Arkadaşımın her söylediği kelime ile şaşkınlığım daha da yüksek noktalara taşınmıştı ama aynı zamanda rahatsız da oluyordum çünkü böyle hikayeleri okulumun başka noktalarında da duyuyordum ve buraya gelmemin sebebi böyle şeylerden kaçmak istemem idi. Arkadaşım da bunu anlamış olacak ki hemen konuyu değiştirdi.
“Ama sana buraya neden Kızılkoğuş dediklerini göstermek istiyorum. Kızıl kısmını tabi, koğuş kısmını değil. Güneş batınca duvarlara yansıtılan ışık ile her yer sıcak renklere bürünüyor, büyüleyici bir görüntü. Burada kal, akşamı bekleyelim, kendi gözlerinle görmen gerek.”
Onun bu teklifi üzerine tuhaf meseleleri bir kenara koyup zaman öldürmeye başladık. Çevremizde geçen soğuk kişilikleri çekiştiriyor, hiçbir hareketimize tepki vermeyen kedilerle ve soğuk ölü gözlerle, boşluğa bakan heykellerle dalga geçiyorduk. Yemek yedik, koridorlardaki çizimleri inceledik, yazıları okuduk. Bir süre hiçbir şey söylemeden, sessizce pencerelerden yeşil vadinin karşısında yer alan Karakol kampüsüne baktık, karanlık çöktükçe Karakol’un üzerine de bir kasvet çöküyordu. Yeşil vadi de yeşil tonlarını griye, siyaha bırakıyordu. Manzaranın melankolik keyfini çıkarırken, arkadaşımın yanına biri yaklaştı, kulağına bir şeyler fısıldadı ve geri gitti.
“Biraz işim var, gece on gibi girişte buluşalım, zaten o sıralarda kapanır buralar”
Başımı sallayıp onayladım ve arkadaşım artık her ne işi varsa onu yapmak üzere uzaklaştı. Artık bu geniş, boş koridorlarda yalnızdım.
Hava iyice kararana kadar yeşilliklerin karşısında kalan Karakol’u seyretmeye devam ettim kendi başıma.
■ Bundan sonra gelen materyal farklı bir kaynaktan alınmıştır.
-- ==== Sys2Proof/Laws/Ops.lean ====
section
/-!
SUPPORT. What each shared operation can do, said once: range-checked accesses, the stack, the key operand, the key scan,
fetch, and the cases of a cycle and of a step.
-/

namespace Sys2Proof.Machine

theorem raise_eq (c : FaultCause) (w : Word) (s : State) : raise c w s = .next (s.fail c w) := rfl

/-- The range check as arithmetic (R46, R47). -/
theorem State.rangeOk_iff (s : State) (n : Nat) : s.rangeOk n = true ↔ n = 0 ∨ s.i.toNat + n ≤ 4096 := by
  simp only [State.rangeOk, Bool.or_eq_true, beq_iff_eq, decide_eq_true_eq]
  rfl

/-- A range-checked access either gives the state it was handed, or raises MEM_BOUNDS (R48). -/
theorem State.withRange_ok {s t : State} {n : Nat} (h : s.rangeOk n = true) : s.withRange n t = .next t := by
  simp [State.withRange, h]

theorem State.withRange_bad {s t : State} {n : Nat} (h : s.rangeOk n = false) :
    s.withRange n t = .next (s.fail .memBounds s.boundsInfo) := by
  simp [State.withRange, h, raise]

theorem State.withRange_next {s t u : State} {n : Nat} (h : s.withRange n t = .next u) :
    (s.rangeOk n = true ∧ u = t) ∨ (s.rangeOk n = false ∧ u = s.fail .memBounds s.boundsInfo) := by
  cases hr : s.rangeOk n
  · exact .inr ⟨rfl, by rw [State.withRange_bad hr] at h; exact (Host.Outcome.next.inj h).symm⟩
  · exact .inl ⟨rfl, by rw [State.withRange_ok hr] at h; exact (Host.Outcome.next.inj h).symm⟩

/-- `fault_info` of MEM_BOUNDS is `max(I, 0x1000)` (R214). -/
theorem State.boundsInfo_toNat (s : State) : s.boundsInfo.toNat = max s.i.toNat 0x1000 := by
  unfold State.boundsInfo
  split
  · simp; omega
  · omega

/-- A push succeeds exactly when fewer than sixteen entries are live. -/
theorem State.push_some {s : State} (h : s.depth.val < 16) (w : Word) :
    s.push w = some { s with stack := s.stack.set s.depth.val w h, depth := ⟨s.depth.val + 1, by omega⟩ } := by
  simp [State.push, h]

theorem State.push_none {s : State} (h : s.depth.val = 16) (w : Word) : s.push w = none := by
  simp [State.push, h]

/-- A pop succeeds exactly when an entry is live, and clears nothing. -/
theorem State.pop_some {s : State} (h : 0 < s.depth.val) :
    s.pop = some (s.stack[s.depth.val - 1]'(by have := s.depth.isLt; omega),
      { s with depth := ⟨s.depth.val - 1, by have := s.depth.isLt; omega⟩ }) := by
  simp [State.pop, h]

theorem State.pop_none {s : State} (h : s.depth.val = 0) : s.pop = none := by
  simp [State.pop, h]

theorem State.keyNamed_some {s : State} {x : RegIdx} (h : (s.getV x).toNat ≤ 15) :
    s.keyNamed x = some (s.key.getLsbD (s.getV x).toNat) := by
  simp [State.keyNamed, h]

theorem State.keyNamed_none {s : State} {x : RegIdx} (h : 15 < (s.getV x).toNat) : s.keyNamed x = none := by
  simp [State.keyNamed, h]

/-- The key scan finds the least key that is down (R192). -/
theorem leastKey_some {key : BitVec 16} {k : Nat} :
    leastKey key = some k ↔ k < 16 ∧ key.getLsbD k = true ∧ ∀ j < k, key.getLsbD j = false := by
  unfold leastKey
  rw [List.find?_range_eq_some]
  constructor
  · rintro ⟨h1, h2, h3⟩
    exact ⟨List.mem_range.1 h2, h1, fun j hj => by simpa using h3 j hj⟩
  · rintro ⟨h1, h2, h3⟩
    exact ⟨h2, List.mem_range.2 h1, fun j hj => by simpa using h3 j hj⟩

/-- The key scan finds nothing exactly when no key is down (R192). -/
theorem leastKey_none {key : BitVec 16} : leastKey key = none ↔ key = 0#16 := by
  unfold leastKey
  rw [List.find?_range_eq_none]
  constructor
  · intro h
    apply BitVec.eq_of_getLsbD_eq
    intro i hi
    simpa using h i hi
  · rintro rfl i _
    simp

/-- Everything GET_KEY can do: take the least key that is down and advance, or leave the state (R192). -/
theorem State.takeKey_cases (s : State) (x : RegIdx) :
    (∃ k, leastKey s.key = some k ∧ s.takeKey x = (s.setV x (BitVec.ofNat 8 k)).advance) ∨
    (leastKey s.key = none ∧ s.takeKey x = s) := by
  unfold State.takeKey
  cases leastKey s.key with
  | some k => exact .inl ⟨k, rfl, rfl⟩
  | none => exact .inr ⟨rfl, rfl⟩

/-- A fetch gives the two bytes at `pc`, the lower address high, exactly when both exist (R43, R94). -/
theorem State.fetch_some {s : State} (h : s.pc.toNat + 1 ≤ 0xFFF) :
    s.fetch = some (wordOfBytes (s.readByte s.pc.toNat) (s.readByte (s.pc.toNat + 1))) := by
  have : s.pc.toNat + 1 < Config.memSize := by simp only [Config.memSize]; omega
  simp [State.fetch, this]

theorem State.fetch_none {s : State} (h : 0xFFF < s.pc.toNat + 1) : s.fetch = none := by
  have : ¬ s.pc.toNat + 1 < Config.memSize := by simp only [Config.memSize]; omega
  simp [State.fetch, this]

theorem hiByte_wordOfBytes (hi lo : Byte) : hiByte (wordOfBytes hi lo) = hi := by
  apply BitVec.eq_of_getLsbD_eq
  intro i h
  have e : (hi ++ lo).getLsbD (8 + i) = hi.getLsbD i := by
    rw [BitVec.getLsbD_append]
    simp [h]
  simpa [hiByte, wordOfBytes, h] using e

theorem loByte_wordOfBytes (hi lo : Byte) : loByte (wordOfBytes hi lo) = lo := by
  apply BitVec.eq_of_getLsbD_eq
  intro i h
  have e : (hi ++ lo).getLsbD (i) = lo.getLsbD i := by
    rw [BitVec.getLsbD_append]
    simp [h]
  simpa [loByte, wordOfBytes, h] using e

/-- Decoding a fetched word is decoding its two bytes (R96). -/
theorem decodeWord_wordOfBytes (hi lo : Byte) : decodeWord (wordOfBytes hi lo) = decode hi lo := by
  rw [decodeWord, hiByte_wordOfBytes, loByte_wordOfBytes]

/-- A program fits when it has at most 3584 bytes (R243). -/
theorem romFits_iff (bytes : List Byte) : romFits bytes = true ↔ bytes.length ≤ 3584 := by
  simp only [romFits, decide_eq_true_eq]
  rfl

/-- Everything a Cycle can do: nothing when halted; FETCH_BOUNDS; the fallback; or one handler (R90). -/
theorem cycle_cases (keys : BitVec 16) (rnd : Byte) (s : State) :
    (s.halted = true ∧ cycle keys rnd s = .next s) ∨
    (s.halted = false ∧ 0xFFF < s.pc.toNat + 1 ∧
      cycle keys rnd s = .next ((s.latch keys rnd).tickTimers.fail .fetchBounds s.pc)) ∨
    (s.halted = false ∧ s.pc.toNat + 1 ≤ 0xFFF ∧
      (∃ u, decode (s.readByte s.pc.toNat) (s.readByte (s.pc.toNat + 1)) = .error u) ∧
      cycle keys rnd s = .next ((s.latch keys rnd).tickTimers.setLastOpcode
        (wordOfBytes (s.readByte s.pc.toNat) (s.readByte (s.pc.toNat + 1))))) ∨
    (s.halted = false ∧ s.pc.toNat + 1 ≤ 0xFFF ∧
      ∃ i, decode (s.readByte s.pc.toNat) (s.readByte (s.pc.toNat + 1)) = .ok i ∧
        cycle keys rnd s = exec i ((s.latch keys rnd).tickTimers.setLastOpcode
          (wordOfBytes (s.readByte s.pc.toNat) (s.readByte (s.pc.toNat + 1))))) := by
  cases hh : s.halted
  · refine .inr ?_
    have hpc : (s.latch keys rnd).tickTimers.pc = s.pc := rfl
    have hrd : ∀ a, (s.latch keys rnd).tickTimers.readByte a = s.readByte a := fun _ => rfl
    by_cases hb : s.pc.toNat + 1 ≤ 0xFFF
    · refine .inr ?_
      have hf := State.fetch_some (s := (s.latch keys rnd).tickTimers) hb
      rw [hpc, hrd, hrd] at hf
      simp only [cycle, hh, fetchAndRun, hf, runWord, decodeWord_wordOfBytes]
      cases hd : decode (s.readByte s.pc.toNat) (s.readByte (s.pc.toNat + 1)) with
      | error u => exact .inl ⟨trivial, hb, ⟨u, rfl⟩, by simp [unmatchedCycle, Config.unmatchedAdvance]⟩
      | ok i => exact .inr ⟨trivial, hb, i, rfl, by simp⟩
    · refine .inl ⟨rfl, by omega, ?_⟩
      have hf := State.fetch_none (s := (s.latch keys rnd).tickTimers) (by rw [hpc]; omega)
      simp [cycle, hh, fetchAndRun, hf, raise]
  · exact .inl ⟨rfl, by simp [cycle, hh]⟩

/-- Everything a step can do: no successor when halted, else one Cycle with the host's arguments (R3, R91). -/
theorem step_cases (s : State) :
    (s.halted = true ∧ step s = .fault .halted) ∨
    (s.halted = false ∧ step s = cycle s.nextInput.keys s.nextInput.rnd s.takeInput) := by
  cases hh : s.halted
  · exact .inr ⟨rfl, by simp [step, hh, inputCycle]⟩
  · exact .inl ⟨rfl, by simp [step, hh, haltedStep]⟩

end Sys2Proof.Machine
end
Karakolun pencerelerinden çıkan küçücük ışıklar, yol boyunca tüm o karanlığı delip bana ulaşabiliyordu bir şekilde. Ama nedense bu ışıkların kendi içinde, çözemediğim bir mesaj taşıdıklarını hissettim. Nasıl bir niyetle söylendiklerini çözemediğim bir anlatı vardı ve o anlatı içime oturup kaldı. Artık karanlığın hüküm sürdüğü yeşilliklerden de tek tük ışık geliyordu ve onların da taşıdığı mesajlar vardı. Bu durumdan iyice rahatsız olunca yüzümü pencereden çevirdim, ve Kızılkoğuş’un geniş koridorlarında biraz daha gezme kararı aldım.
Büyük, boş koridorlar loş ışıklandırmayla daha da ürkütücü görünüyordu. İnsanlar hala koridorlarda dolaşıyorlardı ama gecenin karanlığı, koridorun boşluğu ve insanların soğukluğu sanki kötü bir niyet ile oluşturulan bir kompozisyonu andırıyordu. Kimse ile göz göze gelmemeye çalışarak adımlarımı atmaya devam ettim. Belki kütüphaneye gidebilirdim, orası sessiz olabilirdi, yalnız kalacağım bir köşeyi seçerek arkadaşımın çıkış saatine kadar orada bekleyebilirdim. Halihazırda uzun olan ve ben ilerledikçe daha da uzuyormuş gibi görünen koridorları geçip sonunda kütüphaneye ulaştım. Büyük, ahşap kapısını açtım. Ben oldukça uzun boylu birisiydim ama bu kapılar benim boyumu da bir hayli iyice aşıyordu. Kütüphanenin kendisi de gereğinden daha geniş ve abartılıydı. Bazı kitaplar ulaşamayacağım kadar yüksekteydi, her yer iyi aydınlatılmamıştı, bazı yerler karanlıkta kalıyordu. Körfeze bakan bir pencere buldum, pencerenin önünde de uygun bir şekilde bir masa ile sandalye vardı. Masanın üzerinde de bir kitap duruyordu.
“Kızılkoğuş’un Tarihi”
Okumaya başladım.

Yorumlar

Bu blogdaki popüler yayınlar

Karanlık Perde

Sırık Bölüm 1: Sarıbolu (Spooktober '24)

Sırık Bölüm 0 (Spooktober '24)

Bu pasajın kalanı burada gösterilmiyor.